I’ve been percolating on this and it is connecting a lot of the perspectives I’ve experienced in my inner landscape and real time interactions with people. My latest Aha is different people’s approach to health care. Not in the Obama Care/Trump Care sense, but how people engage with providers and mainstream vs alternative vs cutting edge technological therapies etc. Also thinking about people’s perspectives on psychiatry and psychopharmacology, having either stigmatized views of it or openness to it or a tension around it. I haven’t cooked on it enough to have strong conclusions and I haven’t read the book yet, but I feel like Yankeedom has a strong influence in the evidence-based medicine that is the dominant aspect of mainstream medical training over the last 70 years or so, and also a stronghold of psychiatry and expectation that most people in the suburban upper-middle class does well to be in therapy and on prozac without stigma. I feel like Far West and Appalachia may be more prone to reject mental health intervention and even other mainstream medical intervention, avoiding the doctor’s office and preferring to take life on their own power as pioneers and settlers of mountain country have had to do for generations. Left Coast is both cutting edge tech and alternative medicine influenced it seems. Deep South probably prefers to go to every length to have thorough workup with the most established methods but that can be inappropriate use of resources (unnecessary tests like MRIs etc.). El Norte and First Nation more alternative and naturopathic/holistic influences most likely. Others I don’t have a clear enough beat on to comment about.

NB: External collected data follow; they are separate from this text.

-- ==== Sys2Proof/Laws/State.lean ====
section
/-! SUPPORT. One lemma a field an update of the state, so that no later proof unfolds a record update. -/

namespace Sys2Proof.Machine

section setRegs
variable (s : State) (v : Vector Word 32)
@[simp] theorem setRegs_regs : (s.setRegs v).regs = v := rfl
@[simp] theorem setRegs_hi : (s.setRegs v).hi = s.hi := rfl
@[simp] theorem setRegs_lo : (s.setRegs v).lo = s.lo := rfl
@[simp] theorem setRegs_pc : (s.setRegs v).pc = s.pc := rfl
@[simp] theorem setRegs_pend : (s.setRegs v).pend = s.pend := rfl
@[simp] theorem setRegs_cp0 : (s.setRegs v).cp0 = s.cp0 := rfl
@[simp] theorem setRegs_ram : (s.setRegs v).ram = s.ram := rfl
@[simp] theorem setRegs_dev : (s.setRegs v).dev = s.dev := rfl
@[simp] theorem setRegs_rom : (s.setRegs v).rom = s.rom := rfl
@[simp] theorem setRegs_sched : (s.setRegs v).sched = s.sched := rfl
@[simp] theorem setRegs_params : (s.setRegs v).params = s.params := rfl
@[simp] theorem setRegs_draws : (s.setRegs v).draws = s.draws := rfl
@[simp] theorem setRegs_refused : (s.setRegs v).refused = s.refused := rfl
end setRegs

section setHi
variable (s : State) (v : Word)
@[simp] theorem setHi_regs : (s.setHi v).regs = s.regs := rfl
@[simp] theorem setHi_hi : (s.setHi v).hi = v := rfl
@[simp] theorem setHi_lo : (s.setHi v).lo = s.lo := rfl
@[simp] theorem setHi_pc : (s.setHi v).pc = s.pc := rfl
@[simp] theorem setHi_pend : (s.setHi v).pend = s.pend := rfl
@[simp] theorem setHi_cp0 : (s.setHi v).cp0 = s.cp0 := rfl
@[simp] theorem setHi_ram : (s.setHi v).ram = s.ram := rfl
@[simp] theorem setHi_dev : (s.setHi v).dev = s.dev := rfl
@[simp] theorem setHi_rom : (s.setHi v).rom = s.rom := rfl
@[simp] theorem setHi_sched : (s.setHi v).sched = s.sched := rfl
@[simp] theorem setHi_params : (s.setHi v).params = s.params := rfl
@[simp] theorem setHi_draws : (s.setHi v).draws = s.draws := rfl
@[simp] theorem setHi_refused : (s.setHi v).refused = s.refused := rfl
end setHi

section setLo
variable (s : State) (v : Word)
@[simp] theorem setLo_regs : (s.setLo v).regs = s.regs := rfl
@[simp] theorem setLo_hi : (s.setLo v).hi = s.hi := rfl
@[simp] theorem setLo_lo : (s.setLo v).lo = v := rfl
@[simp] theorem setLo_pc : (s.setLo v).pc = s.pc := rfl
@[simp] theorem setLo_pend : (s.setLo v).pend = s.pend := rfl
@[simp] theorem setLo_cp0 : (s.setLo v).cp0 = s.cp0 := rfl
@[simp] theorem setLo_ram : (s.setLo v).ram = s.ram := rfl
@[simp] theorem setLo_dev : (s.setLo v).dev = s.dev := rfl
@[simp] theorem setLo_rom : (s.setLo v).rom = s.rom := rfl
@[simp] theorem setLo_sched : (s.setLo v).sched = s.sched := rfl
@[simp] theorem setLo_params : (s.setLo v).params = s.params := rfl
@[simp] theorem setLo_draws : (s.setLo v).draws = s.draws := rfl
@[simp] theorem setLo_refused : (s.setLo v).refused = s.refused := rfl
end setLo

section setPc
variable (s : State) (v : Word)
@[simp] theorem setPc_regs : (s.setPc v).regs = s.regs := rfl
@[simp] theorem setPc_hi : (s.setPc v).hi = s.hi := rfl
@[simp] theorem setPc_lo : (s.setPc v).lo = s.lo := rfl
@[simp] theorem setPc_pc : (s.setPc v).pc = v := rfl
@[simp] theorem setPc_pend : (s.setPc v).pend = s.pend := rfl
@[simp] theorem setPc_cp0 : (s.setPc v).cp0 = s.cp0 := rfl
@[simp] theorem setPc_ram : (s.setPc v).ram = s.ram := rfl
@[simp] theorem setPc_dev : (s.setPc v).dev = s.dev := rfl
@[simp] theorem setPc_rom : (s.setPc v).rom = s.rom := rfl
@[simp] theorem setPc_sched : (s.setPc v).sched = s.sched := rfl
@[simp] theorem setPc_params : (s.setPc v).params = s.params := rfl
@[simp] theorem setPc_draws : (s.setPc v).draws = s.draws := rfl
@[simp] theorem setPc_refused : (s.setPc v).refused = s.refused := rfl
end setPc

section setPend
variable (s : State) (v : Pending)
@[simp] theorem setPend_regs : (s.setPend v).regs = s.regs := rfl
@[simp] theorem setPend_hi : (s.setPend v).hi = s.hi := rfl
@[simp] theorem setPend_lo : (s.setPend v).lo = s.lo := rfl
@[simp] theorem setPend_pc : (s.setPend v).pc = s.pc := rfl
@[simp] theorem setPend_pend : (s.setPend v).pend = v := rfl
@[simp] theorem setPend_cp0 : (s.setPend v).cp0 = s.cp0 := rfl
@[simp] theorem setPend_ram : (s.setPend v).ram = s.ram := rfl
@[simp] theorem setPend_dev : (s.setPend v).dev = s.dev := rfl
@[simp] theorem setPend_rom : (s.setPend v).rom = s.rom := rfl
@[simp] theorem setPend_sched : (s.setPend v).sched = s.sched := rfl
@[simp] theorem setPend_params : (s.setPend v).params = s.params := rfl
@[simp] theorem setPend_draws : (s.setPend v).draws = s.draws := rfl
@[simp] theorem setPend_refused : (s.setPend v).refused = s.refused := rfl
end setPend

section setCp0
variable (s : State) (v : Cop0)
@[simp] theorem setCp0_regs : (s.setCp0 v).regs = s.regs := rfl
@[simp] theorem setCp0_hi : (s.setCp0 v).hi = s.hi := rfl
@[simp] theorem setCp0_lo : (s.setCp0 v).lo = s.lo := rfl
@[simp] theorem setCp0_pc : (s.setCp0 v).pc = s.pc := rfl
@[simp] theorem setCp0_pend : (s.setCp0 v).pend = s.pend := rfl
@[simp] theorem setCp0_cp0 : (s.setCp0 v).cp0 = v := rfl
@[simp] theorem setCp0_ram : (s.setCp0 v).ram = s.ram := rfl
@[simp] theorem setCp0_dev : (s.setCp0 v).dev = s.dev := rfl
@[simp] theorem setCp0_rom : (s.setCp0 v).rom = s.rom := rfl
@[simp] theorem setCp0_sched : (s.setCp0 v).sched = s.sched := rfl
@[simp] theorem setCp0_params : (s.setCp0 v).params = s.params := rfl
@[simp] theorem setCp0_draws : (s.setCp0 v).draws = s.draws := rfl
@[simp] theorem setCp0_refused : (s.setCp0 v).refused = s.refused := rfl
end setCp0

section setRam
variable (s : State) (v : Memory)
@[simp] theorem setRam_regs : (s.setRam v).regs = s.regs := rfl
@[simp] theorem setRam_hi : (s.setRam v).hi = s.hi := rfl
@[simp] theorem setRam_lo : (s.setRam v).lo = s.lo := rfl
@[simp] theorem setRam_pc : (s.setRam v).pc = s.pc := rfl
@[simp] theorem setRam_pend : (s.setRam v).pend = s.pend := rfl
@[simp] theorem setRam_cp0 : (s.setRam v).cp0 = s.cp0 := rfl
@[simp] theorem setRam_ram : (s.setRam v).ram = v := rfl
@[simp] theorem setRam_dev : (s.setRam v).dev = s.dev := rfl
@[simp] theorem setRam_rom : (s.setRam v).rom = s.rom := rfl
@[simp] theorem setRam_sched : (s.setRam v).sched = s.sched := rfl
@[simp] theorem setRam_params : (s.setRam v).params = s.params := rfl
@[simp] theorem setRam_draws : (s.setRam v).draws = s.draws := rfl
@[simp] theorem setRam_refused : (s.setRam v).refused = s.refused := rfl
end setRam

section setDev
variable (s : State) (v : Devices)
@[simp] theorem setDev_regs : (s.setDev v).regs = s.regs := rfl
@[simp] theorem setDev_hi : (s.setDev v).hi = s.hi := rfl
@[simp] theorem setDev_lo : (s.setDev v).lo = s.lo := rfl
@[simp] theorem setDev_pc : (s.setDev v).pc = s.pc := rfl
@[simp] theorem setDev_pend : (s.setDev v).pend = s.pend := rfl
@[simp] theorem setDev_cp0 : (s.setDev v).cp0 = s.cp0 := rfl
@[simp] theorem setDev_ram : (s.setDev v).ram = s.ram := rfl
@[simp] theorem setDev_dev : (s.setDev v).dev = v := rfl
@[simp] theorem setDev_rom : (s.setDev v).rom = s.rom := rfl
@[simp] theorem setDev_sched : (s.setDev v).sched = s.sched := rfl
@[simp] theorem setDev_params : (s.setDev v).params = s.params := rfl
@[simp] theorem setDev_draws : (s.setDev v).draws = s.draws := rfl
@[simp] theorem setDev_refused : (s.setDev v).refused = s.refused := rfl
end setDev

section setRom
variable (s : State) (v : List Byte)
@[simp] theorem setRom_regs : (s.setRom v).regs = s.regs := rfl
@[simp] theorem setRom_hi : (s.setRom v).hi = s.hi := rfl
@[simp] theorem setRom_lo : (s.setRom v).lo = s.lo := rfl
@[simp] theorem setRom_pc : (s.setRom v).pc = s.pc := rfl
@[simp] theorem setRom_pend : (s.setRom v).pend = s.pend := rfl
@[simp] theorem setRom_cp0 : (s.setRom v).cp0 = s.cp0 := rfl
@[simp] theorem setRom_ram : (s.setRom v).ram = s.ram := rfl
@[simp] theorem setRom_dev : (s.setRom v).dev = s.dev := rfl
@[simp] theorem setRom_rom : (s.setRom v).rom = v := rfl
@[simp] theorem setRom_sched : (s.setRom v).sched = s.sched := rfl
@[simp] theorem setRom_params : (s.setRom v).params = s.params := rfl
@[simp] theorem setRom_draws : (s.setRom v).draws = s.draws := rfl
@[simp] theorem setRom_refused : (s.setRom v).refused = s.refused := rfl
end setRom

section setSched
variable (s : State) (v : Sched)
@[simp] theorem setSched_regs : (s.setSched v).regs = s.regs := rfl
@[simp] theorem setSched_hi : (s.setSched v).hi = s.hi := rfl
@[simp] theorem setSched_lo : (s.setSched v).lo = s.lo := rfl
@[simp] theorem setSched_pc : (s.setSched v).pc = s.pc := rfl
@[simp] theorem setSched_pend : (s.setSched v).pend = s.pend := rfl
@[simp] theorem setSched_cp0 : (s.setSched v).cp0 = s.cp0 := rfl
@[simp] theorem setSched_ram : (s.setSched v).ram = s.ram := rfl
@[simp] theorem setSched_dev : (s.setSched v).dev = s.dev := rfl
@[simp] theorem setSched_rom : (s.setSched v).rom = s.rom := rfl
@[simp] theorem setSched_sched : (s.setSched v).sched = v := rfl
@[simp] theorem setSched_params : (s.setSched v).params = s.params := rfl
@[simp] theorem setSched_draws : (s.setSched v).draws = s.draws := rfl
@[simp] theorem setSched_refused : (s.setSched v).refused = s.refused := rfl
end setSched

section setDraws
variable (s : State) (v : Nat)
@[simp] theorem setDraws_regs : (s.setDraws v).regs = s.regs := rfl
@[simp] theorem setDraws_hi : (s.setDraws v).hi = s.hi := rfl
@[simp] theorem setDraws_lo : (s.setDraws v).lo = s.lo := rfl
@[simp] theorem setDraws_pc : (s.setDraws v).pc = s.pc := rfl
@[simp] theorem setDraws_pend : (s.setDraws v).pend = s.pend := rfl
@[simp] theorem setDraws_cp0 : (s.setDraws v).cp0 = s.cp0 := rfl
@[simp] theorem setDraws_ram : (s.setDraws v).ram = s.ram := rfl
@[simp] theorem setDraws_dev : (s.setDraws v).dev = s.dev := rfl
@[simp] theorem setDraws_rom : (s.setDraws v).rom = s.rom := rfl
@[simp] theorem setDraws_sched : (s.setDraws v).sched = s.sched := rfl
@[simp] theorem setDraws_params : (s.setDraws v).params = s.params := rfl
@[simp] theorem setDraws_draws : (s.setDraws v).draws = v := rfl
@[simp] theorem setDraws_refused : (s.setDraws v).refused = s.refused := rfl
end setDraws

section setRefused
variable (s : State) (v : Bool)
@[simp] theorem setRefused_regs : (s.setRefused v).regs = s.regs := rfl
@[simp] theorem setRefused_hi : (s.setRefused v).hi = s.hi := rfl
@[simp] theorem setRefused_lo : (s.setRefused v).lo = s.lo := rfl
@[simp] theorem setRefused_pc : (s.setRefused v).pc = s.pc := rfl
@[simp] theorem setRefused_pend : (s.setRefused v).pend = s.pend := rfl
@[simp] theorem setRefused_cp0 : (s.setRefused v).cp0 = s.cp0 := rfl
@[simp] theorem setRefused_ram : (s.setRefused v).ram = s.ram := rfl
@[simp] theorem setRefused_dev : (s.setRefused v).dev = s.dev := rfl
@[simp] theorem setRefused_rom : (s.setRefused v).rom = s.rom := rfl
@[simp] theorem setRefused_sched : (s.setRefused v).sched = s.sched := rfl
@[simp] theorem setRefused_params : (s.setRefused v).params = s.params := rfl
@[simp] theorem setRefused_draws : (s.setRefused v).draws = s.draws := rfl
@[simp] theorem setRefused_refused : (s.setRefused v).refused = v := rfl
end setRefused

/-- Two states with the same fields are the same. -/
theorem State.ext_fields {s t : State} (h1 : s.regs = t.regs) (h2 : s.hi = t.hi) (h3 : s.lo = t.lo) (h4 : s.pc = t.pc)
    (h5 : s.pend = t.pend) (h6 : s.cp0 = t.cp0) (h7 : s.ram = t.ram) (h8 : s.dev = t.dev) (h9 : s.rom = t.rom)
    (h10 : s.sched = t.sched) (h11 : s.params = t.params) (h12 : s.draws = t.draws) (h13 : s.refused = t.refused) :
    s = t := by
  cases s
  cases t
  simp_all

end Sys2Proof.Machine
end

Anyway, this will definitely be on my mind as I interact with patients in the future here in LA where probably half of my patients have moved here from all other parts of the North America well into adulthood.
As a different slicing of the US populace along political lines, there was a details study on ‘political tribes’ in the US referred to by David Brooks recently (https://www.nytimes.com/2018/10/15/opinion/politics-race-white-tribalism.html).
The 160 page pdf report (https://hiddentribes.us/) clusters seven distinct tribes with the more extreme liberals and conservatives bracketing a majority that is less extreme. The extreme “wings” seem to dominate power structures, media airplay, and public political discourse will the middle is much less represented even though it is ~70%.
Might make an interesting podcast…
Interesting that your impression of Dallas was a more Midland flavor. Some of Texas falls in the Midlands, but north of Amarillo. That said, the impression I got from the book is that the Midlands is slowly taking over bordering areas. For example, Tidewater is declining and being consumed by the culture.